That's a great lead in to a
question I have regarding Erick Prince, the chairman and owner
of Blackwater, who recently testified on Capitol Hill and
predictably defended his company's actions.
I was there for all 5 hours of
it.
Were you just steaming in the
back, fuming the whole time?
Yes (Laughs). To be
completely honest.
If you were on the panel,
what questions would you have asked? Some key questions you
thought were on point and went unasked by the panel?
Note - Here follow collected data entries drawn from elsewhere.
/-! ## Objects and operands (R269 to R273) -/

/-- The region operands of a Tedder operation. -/
def Op.theta (o : Op) : Nat := if o.opcode = 0x52 then o.arg 17 1 else o.arg 16 1
def Op.anchor (o : Op) : Nat := if o.opcode = 0x52 then o.arg 16 1 else o.arg 17 1
def Op.residue (o : Op) : Nat := o.arg 18 1
/-- The θ and the residue region that an operation names; TED_ANCHOR_LOAD may name none (Table 9-10). -/
def Op.thetaOf (o : Op) : Option Nat := if o.opcode = 0x52 && o.theta == 0xFF then none else some o.theta
def Op.residueOf (o : Op) : Option Nat := if o.opcode = 0x52 && o.residue == 0xFF then none else some o.residue
/-- The regions among θ, anchor and residue that an operation names. -/
def Op.tedNames (o : Op) : List Nat := o.thetaOf.toList ++ [o.anchor] ++ o.residueOf.toList
def Op.tedFirst (o : Op) : Nat := if o.opcode = 0x50 then o.arg 28 4 else if o.opcode = 0x51 then o.arg 24 4 else o.arg 20 4
def Op.tedCount (o : Op) : Nat := if o.opcode = 0x50 then o.arg 32 4 else if o.opcode = 0x51 then o.arg 28 4 else o.arg 24 4
def Op.tedLast (o : Op) : Nat := o.tedFirst + o.tedCount
def Op.outRegion (o : Op) : Nat := o.arg 19 1
def Op.outAddr (o : Op) : Nat := if o.opcode = 0x50 then o.arg 48 8 else o.arg 56 8
def Op.tedFormat (o : Op) : Nat := bits (o.arg 20 1) 0 4
def Op.site (o : Op) : Nat := bits (o.arg 21 1) 0 4
def Op.outer (o : Op) : Nat := o.arg 8 4

/-- NB: the blocks of a θ region (R270). -/
def Region.blocks (r : Region) : Nat := if r.format = .fp40 then r.tileCount * 4 / 5 else r.tileCount
/-- The region tile that holds block b's words, and the one that holds its extension bytes. -/
def Region.blockTile (r : Region) (b : Nat) : Nat := if r.format = .fp40 then 5 * (b / 4) + b % 4 else b
def Region.extTile (b : Nat) : Nat := 5 * (b / 4) + 4
/-- LT: tiles of the length array for NA blocks, and the area size (R283). -/
def lengthTiles (na : Nat) : Nat := ceilDiv (2 * na) 4096
def areaSize (k : TedFmt) (na : Nat) : Nat := 4096 * lengthTiles na + k.slotBytes * na
/-- Byte offsets of length word b and slot b in an area. -/
def lengthOff (b : Nat) : Nat := 2 * b
def slotOff (k : TedFmt) (na b : Nat) : Nat := 4096 * lengthTiles na + k.slotBytes * b

/-- Does another Tedder operation that passed its checks name the anchor or the residue (Table 9-8 row 3)? -/
def State.tedShared (s : State) (o : Op) : Bool :=
  s.ops.any (fun x => x.id != o.id && (decide (0x50 ≤ x.opcode ∧ x.opcode ≤ 0x52)) && x.started && x.stage != .fresh &&
    (x.anchor == o.anchor || (x.residueOf == o.residueOf && o.residueOf.isSome)))
/-- The bytes of the entropy slot's bank that an operation holds (R345). -/
def State.entropyBytes (s : State) (o : Op) (k : Nat) : List Byte :=
  match s.tables.entropy.get k with
  | none => []
  | some t =>
    let bank := ((o.refs.find? (fun r => r.kind == 2 && r.slot == k)).map (·.bank)).getD t.act
    if bank = 0 then t.bank0 else t.bank1
/-- Row 2 of Table 9-8: the regions and their sizes. -/
def State.tedRegions (s : State) (o : Op) (k : Option TedFmt) : Bool :=
  match s.regions.get o.anchor with
  | none => false
  | some a =>
    a.role == .watch && a.format == .fp32 && decide (1 ≤ a.tileCount ∧ o.tedLast ≤ a.tileCount) &&
    (match o.thetaOf with
     | none => true
     | some i => match s.regions.get i with
       | some r => r.role == .data && (r.format == .fp32 || r.format == .fp40) && decide (a.tileCount ≤ r.blocks)
       | none => false) &&
    (match o.residueOf with
     | none => true
     | some i => match s.regions.get i with
       | some r => r.role == .tedderResidue && r.format == .fp32 && r.tileCount == a.tileCount && r.logicalBase == a.logicalBase
       | none => false) &&
    (o.opcode == 0x52 || o.outRegion == 0xFF ||
      (match s.regions.get o.outRegion, k with
       | some r, some k => r.role == .tedderOut && r.link == o.residue && decide (areaSize k a.tileCount ≤ 4096 * r.tileCount)
       | _, _ => false)) &&
    (o.opcode != 0x51 || (match k with
       | some k => decide (areaSize k a.tileCount ≤ o.arg 48 8)
       | none => false))
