-- ==== Sys2Proof/Machine/Seq.lean ====
section
/-! DEFINITION. Microprograms: the primitives of Table 11-4, user entries and their watchdog, and the transfers that primitives issue
(R327 to R344). -/

namespace Sys2Proof.Machine

/-! ## Running a word (R332 to R337) -/

/-- The operation that a sequencer runs, with no relock on. -/
def State.primOp (s : State) (q : Nat) : Option Op :=
  if s.power.relock then none else
  match (s.seqs.q.get q).bind s.op? with
  | some o => if o.started && (o.st == .running || o.st == .suspending || o.st == .cancelling) then some o else none
  | none => none

/-- A program ends: its final record, with CURSOR, RESULT and AUX from the registers that its entry names (R328). -/
def State.progEnd (s : State) (o : Op) (st : Nat) : State :=
  let w := s.opEntry o
  (s.finish o st (o.s (entryCur w)) (o.s (entryRes w)) (o.s (entryAux w) % 2 ^ 16)).settle
/-- A word that R332 refuses ends its operation: counted, with the microcode-fault event. -/
def State.progFault (s : State) (o : Op) : State := ((s.bump (seqCnt 2)).event 82 (infoC o.opTag stCheckFail)).progEnd o stCheckFail

/-- The status of a slot in ERROR that a word reads (R335). -/
def Op.badSlot (o : Op) (w : Nat) : Option Nat :=
  (o.slotsRead w).findSome? (fun i => match o.slots.get i with
    | some x => if x.st = .error then some x.status else none
    | none => none)

/-- Keep a number under a key, or nothing for 0. -/
def Op.mark (o : Op) (k v : Nat) : Op := { o with note := if v = 0 then o.note.del k else o.note.set k v }
/-- What follows a word: the transfer that a SYNC waits for, and the end of a program that passes word 8,191. -/
def State.afterWord (s s0 : State) (id w : Nat) : State :=
  let x := if uwSync w && s0.port.nextXfer != s.port.nextXfer then s.port.nextXfer else 0
  let r := if uwSync w && uwOpc w == 0x42 then (s0.port.rreq.free 1024).elim 0 (fun k => if s.port.rreq.has k then k + 1 else 0) else 0
  let s1 := s.modOp id (fun o => (o.mark nkSync x).mark nkSyncRead r)
  match s1.op? id with
  | some o => if 8191 < o.pc then s1.progFault o else s1
  | none => s1

/-- What a primitive does: on its operation, its word and the state. -/
abbrev Prim := Op → Nat → State → State

/-- Run the word at an operation's program counter by a primitive's action: the checks of R332, the waits, the slots in ERROR. -/
def State.runWord (s : State) (o : Op) (w : Nat) (f : Prim) : State :=
  if !o.wordOk w then s.progFault o
  else if s.wordWaits o w then s.parkWord o.id
  else match o.badSlot w with
    | some st => s.progEnd o st
    | none => (f o w s).afterWord s o.id w

/-- The primitive with an OPC at the word that sequencer q executes; a reserved OPC ends the operation. -/
def State.prim (s : State) (q opc : Nat) (f : Prim) : State :=
  match s.primOp q with
  | none => s
  | some o =>
    match s.codeWord o with
    | none => s
    | some w => if uwOpc w = opc then s.runWord o w f else if (primRow (uwOpc w)).isNone then s.progFault o else s
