/-! ## Regions and sheaves (chapters 2 and 13) -/

/-- R45, R46: a setup that passes stands as a region in SETUP with its image's fields; after its last tile it is LIVE, and the record has
the region's index in AUX and its digest in RESULT; one that its checks refuse leaves no region. -/
def Obligations.RegionSetupRegisters : Prop :=
  (∀ (si s : State) (op units : Nat) (ext : Ext) (o : Op) (v : List Byte) (r : Region), si.work op 0x01 = some o → o.stage = .fresh →
    si.readAt ext (o.arg 16 8) 64 1 = (.data v, s) → parseImage v = some r → s.setupStatus o (some r) = 0 →
    ∃ t i q, exec (.regionSetup op units ext) si = .next t ∧ s.regions.get i = none ∧ i < 256 ∧ t.regions.get i = some q ∧
      q.tileBase = r.tileBase ∧ q.tileCount = r.tileCount ∧ q.role = r.role ∧ q.jobTag = r.jobTag ∧ q.set = r.set ∧
      q.state = .setup ∧ q.sheaf = 0 ∧ q.member = 0xFF ∧ (∀ j, j ≠ i → t.regions.get j = s.regions.get j) ∧ t.regs = s.regs ∧
      t.recs = s.recs ∧ (∀ k, r.tileBase ≤ k → k < r.tileBase + r.tileCount → t.tap.pairs.get k = none)) ∧
  (∀ (si s : State) (op units : Nat) (ext : Ext) (o : Op) (v : List Byte), si.work op 0x01 = some o → o.stage = .fresh →
    si.readAt ext (o.arg 16 8) 64 1 = (.data v, s) → s.setupStatus o (parseImage v) ≠ 0 →
    ∃ t, exec (.regionSetup op units ext) si = .next t ∧ t.regions = s.regions ∧ t.completed op (s.setupStatus o (parseImage v)) 0 0) ∧
  (∀ (s : State) (op units : Nat) (ext : Ext) (o : Op) (r : Region), s.work op 0x01 = some o → o.stage = .walking →
    s.regions.get (o.n nkRegion) = some r → r.tileCount ≤ o.cursor →
    ∃ u q, exec (.regionSetup op units ext) s = .next (State.settle u) ∧ u.regions.get (o.n nkRegion) = some q ∧ q.state = .live ∧
      q.digest = r.digest ∧ q.tileBase = r.tileBase ∧ q.tileCount = r.tileCount ∧
      u.completed op stOk r.digest.toNat (o.n nkRegion))

/-- R394, R395: a release that passes leaves the region RELEASING, out of its sheaf and with no held write; its tiles become zeros; after the last
the slot is free, the receipt count has moved by one, and the receipt is the record's RESULT. -/
def Obligations.RegionReleaseZeroisesAndFrees : Prop :=
  (∀ (s : State) (op units : Nat) (o : Op) (r : Region), s.work op 0x02 = some o → o.stage = .fresh → bitAt (o.arg 17 1) 0 = false →
    s.releaseStatus o = 0 → s.regions.get (o.arg 16 1) = some r →
    ∃ u q, exec (.regionRelease op units) s = .next (State.settle u) ∧ u.regions.get (o.arg 16 1) = some q ∧ q.state = .releasing ∧
      q.sheaf = 0 ∧ q.tileBase = r.tileBase ∧ q.tileCount = r.tileCount ∧ (∀ h ∈ u.tap.held, h.region ≠ o.arg 16 1) ∧
      (∀ c ∈ u.port.sctx, c.2.region ≠ o.arg 16 1) ∧ (∀ c ∈ u.port.rctx, c.2.region ≠ o.arg 16 1)) ∧
  (∀ (s : State) (op units : Nat) (o : Op), s.work op 0x02 = some o → o.stage = .fresh → s.releaseStatus o ≠ 0 →
    ∃ t, exec (.regionRelease op units) s = .next t ∧ t.regions = s.regions ∧ t.completed op (s.releaseStatus o) 0 0) ∧
  (∀ (s : State) (op : Nat) (o : Op) (r : Region), s.work op 0x02 = some o → o.stage = .walking → bitAt (o.arg 17 1) 0 = false →
    s.regions.get (o.arg 16 1) = some r → o.cursor + 1 < r.tileCount →
    ∃ u, exec (.regionRelease op 1) s = .next (State.yieldPoint u op) ∧ u.mem = (s.putTile r o.cursor (zeros 4096)).mem ∧
      (u.op? op).map (fun x => x.cursor) = some (o.cursor + 1) ∧ u.regions = s.regions) ∧
  (∀ (s : State) (op units : Nat) (o : Op) (r : Region), s.work op 0x02 = some o → o.stage = .walking → bitAt (o.arg 17 1) 0 = false →
    s.regions.get (o.arg 16 1) = some r → r.tileCount ≤ o.cursor → (∀ k x, Retire.zeroBank k x ∉ s.retire) →
    ∃ u, exec (.regionRelease op units) s = .next (State.settle u) ∧ u.regions.get (o.arg 16 1) = none ∧ u.receipt = s.receipt + 1 ∧
      u.completed op stOk ((s.receipt + 1) % 2 ^ 64) 0)

/-- R59 to R61, R474: a join puts the region at its member index under the table's sheaf and epoch; a leave takes it out, with its contexts.
R387 to R389: an update that passes puts every local region that stays in the sheaf under the new epoch, and counts the changed members in
RESULT; one that its checks refuse changes no region and no sheaf.
R379, R380, R384, R385: the interval tick, a lark, a report, the repeats and the rewrite of a report record run to their end and change no epoch, no
member's place or state, and no region. -/
def Obligations.SheafMembershipChanges : Prop :=
  ((∀ (si s : State) (op : Nat) (ext : Ext) (o : Op) (v : List Byte) (t : SheafTab), si.work op 0x03 = some o →
    si.readTable ext (o.arg 24 8) = (.data v, s) → parseSheaf v s.now = some t → s.joinStatus o (some t) = 0 →
    ∃ u i q, exec (.sheafJoin op ext) si = .next (State.settle u) ∧ s.placeIn t.sh (o.arg 16 1) = some i ∧
      u.regions.get (o.arg 16 1) = some q ∧ q.sheaf = t.id ∧ q.member = i ∧ q.epoch = ((s.sheaves.get t.id).getD t.sh).epoch ∧
      (u.sheaves.get t.id).isSome = true ∧ u.completed op stOk 0 i) ∧
  (∀ (si s : State) (op : Nat) (ext : Ext) (o : Op) (v : List Byte), si.work op 0x03 = some o →
    si.readTable ext (o.arg 24 8) = (.data v, s) → s.joinStatus o (parseSheaf v s.now) ≠ 0 →
    ∃ u, exec (.sheafJoin op ext) si = .next u ∧ u.regions = s.regions ∧ u.sheaves = s.sheaves ∧
      u.completed op (s.joinStatus o (parseSheaf v s.now)) 0 0) ∧
  (∀ (s : State) (op : Nat) (o : Op), s.work op 0x04 = some o → s.leaveStatus o = 0 →
    ∃ u q, exec (.sheafLeave op) s = .next (State.settle u) ∧ u.regions.get (o.arg 16 1) = some q ∧ q.sheaf = 0 ∧ q.member = 0xFF ∧
      q.epoch = 0 ∧ (∀ c ∈ u.port.sctx, c.2.region ≠ o.arg 16 1) ∧ (∀ c ∈ u.port.rctx, c.2.region ≠ o.arg 16 1) ∧
      u.completed op stOk 0 0) ∧
  (∀ (s : State) (op : Nat) (o : Op), s.work op 0x04 = some o → s.leaveStatus o ≠ 0 →
    ∃ u, exec (.sheafLeave op) s = .next u ∧ u.regions = s.regions ∧ u.completed op (s.leaveStatus o) 0 0)) ∧
  ((∀ (si s : State) (op : Nat) (ext : Ext) (o : Op) (v : List Byte) (t : SheafTab) (a : Sheaf), si.work op 0x05 = some o →
    si.readTable ext (o.arg 24 8) = (.data v, s) → parseSheaf v s.now = some t → s.updateStatus o (some t) = 0 →
    s.sheaves.get (o.arg 16 3) = some a →
    ∃ u : State, exec (.membershipUpdate op ext) si = .next u.settle ∧
      u.completed op stOk ((a.changed (t.sh.withStates (o.arg 32 9))).length % 2 ^ 64) 0 ∧
      (∀ j q, u.regions.get j = some q → q.sheaf = o.arg 16 3 → q.epoch = o.epoch)) ∧
  (∀ (si s : State) (op : Nat) (ext : Ext) (o : Op) (v : List Byte), si.work op 0x05 = some o → statesReserved (o.arg 32 9) = false →
    si.readTable ext (o.arg 24 8) = (.data v, s) → s.updateStatus o (parseSheaf v s.now) ≠ 0 →
    ∃ u, exec (.membershipUpdate op ext) si = .next u ∧ u.regions = s.regions ∧ u.sheaves = s.sheaves ∧
      u.completed op (s.updateStatus o (parseSheaf v s.now)) 0 0) ∧
  (∀ (s : State) (op : Nat) (ext : Ext) (o : Op), s.work op 0x05 = some o → statesReserved (o.arg 32 9) = true →
    ∃ u, exec (.membershipUpdate op ext) s = .next u ∧ u.regions = s.regions ∧ u.sheaves = s.sheaves ∧ u.completed op stNotSupported 0 0)) ∧
  ((∀ s : State, s.past s.sward.tick (us (bits s.sward.cfg.toNat 0 10)) = true →
    ∃ t, exec .larkIntervalTick s = .next t ∧ t.sward.tick = s.now ∧ t.regions = s.regions ∧ ∀ id, t.places id = s.places id) ∧
  (∀ (s : State) (src : Nat) (bytes : List Byte), s.aligned = true → trailerOk bytes = true → (Hdr.parse bytes).typ = 5 →
    ∃ u : State, exec (.larkReceive src bytes) s = .next u.settle ∧ u.regions = s.regions ∧ u.power.lastArrival = s.now ∧
      ∀ id, u.places id = s.places id) ∧
  (∀ (s : State) (src : Nat) (bytes : List Byte), s.aligned = true → trailerOk bytes = true → (Hdr.parse bytes).typ = 6 →
    ∃ t, exec (.reportReceive src bytes) s = .next t ∧ t.regions = s.regions ∧ t.sheaves = s.sheaves ∧ t.power.lastArrival = s.now) ∧
  (∀ s : State, ∃ t, exec .reportRepeatTimer s = .next t ∧ t.regions = s.regions ∧ t.sheaves = s.sheaves) ∧
  (∀ (s : State) (key : Nat) (k : Key), s.sward.keys[key]? = some k → k.due = true → s.past k.written 10000 = true →
    ∃ t, exec (.reportRecordRewrite key) s = .next t ∧ t.regions = s.regions ∧ t.sheaves = s.sheaves ∧
      (t.sward.keys[key]?).map (fun x => (x.due, x.written, x.mask)) = some (false, s.now, k.mask)))
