section
variable (s : State) (r : Region) (t g : Nat) (v : List Byte)
@[simp] theorem State.putLine_pending : (s.putLine r t g v).pending = s.pending := by unfold State.putLine; split <;> [split <;> rfl; rfl]
@[simp] theorem State.putLine_free : (s.putLine r t g v).free = s.free := by unfold State.putLine; split <;> [split <;> rfl; rfl]
@[simp] theorem State.putLine_strap : (s.putLine r t g v).strap = s.strap := by unfold State.putLine; split <;> [split <;> rfl; rfl]
@[simp] theorem State.putLine_time : (s.putLine r t g v).time = s.time := by unfold State.putLine; split <;> [split <;> rfl; rfl]
@[simp] theorem State.putLine_regs : (s.putLine r t g v).regs = s.regs := by unfold State.putLine; split <;> [split <;> rfl; rfl]
@[simp] theorem State.putLine_chipSel : (s.putLine r t g v).chipSel = s.chipSel := by unfold State.putLine; split <;> [split <;> rfl; rfl]
@[simp] theorem State.putLine_staged : (s.putLine r t g v).staged = s.staged := by unfold State.putLine; split <;> [split <;> rfl; rfl]
@[simp] theorem State.putLine_latch : (s.putLine r t g v).latch = s.latch := by unfold State.putLine; split <;> [split <;> rfl; rfl]
@[simp] theorem State.putLine_boot : (s.putLine r t g v).boot = s.boot := by unfold State.putLine; split <;> [split <;> rfl; rfl]
@[simp] theorem State.putLine_ucode : (s.putLine r t g v).ucode = s.ucode := by unfold State.putLine; split <;> [split <;> rfl; rfl]
@[simp] theorem State.putLine_rings : (s.putLine r t g v).rings = s.rings := by unfold State.putLine; split <;> [split <;> rfl; rfl]
@[simp] theorem State.putLine_fetchLast : (s.putLine r t g v).fetchLast = s.fetchLast := by unfold State.putLine; split <;> [split <;> rfl; rfl]
@[simp] theorem State.putLine_ops : (s.putLine r t g v).ops = s.ops := by unfold State.putLine; split <;> [split <;> rfl; rfl]
@[simp] theorem State.putLine_nextOp : (s.putLine r t g v).nextOp = s.nextOp := by unfold State.putLine; split <;> [split <;> rfl; rfl]
@[simp] theorem State.putLine_starts : (s.putLine r t g v).starts = s.starts := by unfold State.putLine; split <;> [split <;> rfl; rfl]
@[simp] theorem State.putLine_recs : (s.putLine r t g v).recs = s.recs := by unfold State.putLine; split <;> [split <;> rfl; rfl]
@[simp] theorem State.putLine_seqs : (s.putLine r t g v).seqs = s.seqs := by unfold State.putLine; split <;> [split <;> rfl; rfl]
@[simp] theorem State.putLine_regions : (s.putLine r t g v).regions = s.regions := by unfold State.putLine; split <;> [split <;> rfl; rfl]
@[simp] theorem State.putLine_sheaves : (s.putLine r t g v).sheaves = s.sheaves := by unfold State.putLine; split <;> [split <;> rfl; rfl]
@[simp] theorem State.putLine_tables : (s.putLine r t g v).tables = s.tables := by unfold State.putLine; split <;> [split <;> rfl; rfl]
@[simp] theorem State.putLine_tap : (s.putLine r t g v).tap = s.tap := by unfold State.putLine; split <;> [split <;> rfl; rfl]
@[simp] theorem State.putLine_port : (s.putLine r t g v).port = s.port := by unfold State.putLine; split <;> [split <;> rfl; rfl]
@[simp] theorem State.putLine_sward : (s.putLine r t g v).sward = s.sward := by unfold State.putLine; split <;> [split <;> rfl; rfl]
@[simp] theorem State.putLine_sets : (s.putLine r t g v).sets = s.sets := by unfold State.putLine; split <;> [split <;> rfl; rfl]
@[simp] theorem State.putLine_banks : (s.putLine r t g v).banks = s.banks := by unfold State.putLine; split <;> [split <;> rfl; rfl]
@[simp] theorem State.putLine_retire : (s.putLine r t g v).retire = s.retire := by unfold State.putLine; split <;> [split <;> rfl; rfl]
@[simp] theorem State.putLine_snap : (s.putLine r t g v).snap = s.snap := by unfold State.putLine; split <;> [split <;> rfl; rfl]
@[simp] theorem State.putLine_power : (s.putLine r t g v).power = s.power := by unfold State.putLine; split <;> [split <;> rfl; rfl]
@[simp] theorem State.putLine_cal : (s.putLine r t g v).cal = s.cal := by unfold State.putLine; split <;> [split <;> rfl; rfl]
@[simp] theorem State.putLine_evt : (s.putLine r t g v).evt = s.evt := by unfold State.putLine; split <;> [split <;> rfl; rfl]
@[simp] theorem State.putLine_audit : (s.putLine r t g v).audit = s.audit := by unfold State.putLine; split <;> [split <;> rfl; rfl]
@[simp] theorem State.putLine_receipt : (s.putLine r t g v).receipt = s.receipt := by unfold State.putLine; split <;> [split <;> rfl; rfl]
@[simp] theorem State.putLine_saves : (s.putLine r t g v).saves = s.saves := by unfold State.putLine; split <;> [split <;> rfl; rfl]
end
Well the event played out two
ways. One side was craven and the other side was clueless. One
side kept going, "Mr. Prince tell us how great you are, tell us
how wonderful you are, tell us how special you are." The other
side asked questions that were scatterbrained, all over the
place, and didn't deal with the issue at hand. So, I have here a
couple of questions that would have been interesting if
answered.
I would have asked him bout the
series of incidents involving his company that date back to
2004. They range from sending out men on a mission to Fallujah
without proper equipment, vehicles, training, or even good
directions that led to their death, as well helping the Iraqi
insurgency.
A simple yes or no question
would have been, "Has your firm, based on these patterns of
incidents, faced any legal or disciplinary actions from the U.S.
government? Have they (the guilty contractors) ever been
prosecuted, or lost a contract, or been fined for anything based
on this?" Because it seems, as far as the record shows, that the
only people to take action, to create consequences when there
has been negative effect, has not been the folks (The
U.S. Government) paying these contractors. It's been three
groups only:
1) The four mothers of the
Blackwater employees killed in Fallujah.
2) The parents of the men
who were killed in the Blackwater plane crash that resulted
from their firm's actions in Afghanistan.
3) And now, The Iraqi
government that just got fed up waiting for our government
to do something.
Here's another question I
would've asked: "We understand that you fired the person that
got into a drunken argument on Christmas Eve and killed the
Iraqi Vice President's security guard. Our question is who flew
him out of the country? Which entity made the decision to get
that individual out of the country 36 hours after they
potentially committed a murder, which in effect assured
prosecution would be difficult and impede the investigation? Was
Blackwater operating under its own discretion? Or, were they
ordered to do so by its clients and the State Department? Who
was it?"
Another one is "Why do your
helicopters in Iraq not carry any identifying insignia, such as
the numbers painted on U.S. Army vehicles? Is there something
that sets the company aside from standard U.S. tactics?
It would have been very
interesting to ask him, "Isn't it interesting that the same
government individual, who has been reported by one
investigative committee to have made the initial decision for
Blackwater to get its first contract, is the brother of
the current State Department Inspector General, who was found,
by the same committee, to have intervened in preventing an
investigation into Blackwater's illegal activity?"
These are some examples of the
actual questions we could've asked. Instead, one side wanted to
talk about everything from Moveon.org to diabetes medication.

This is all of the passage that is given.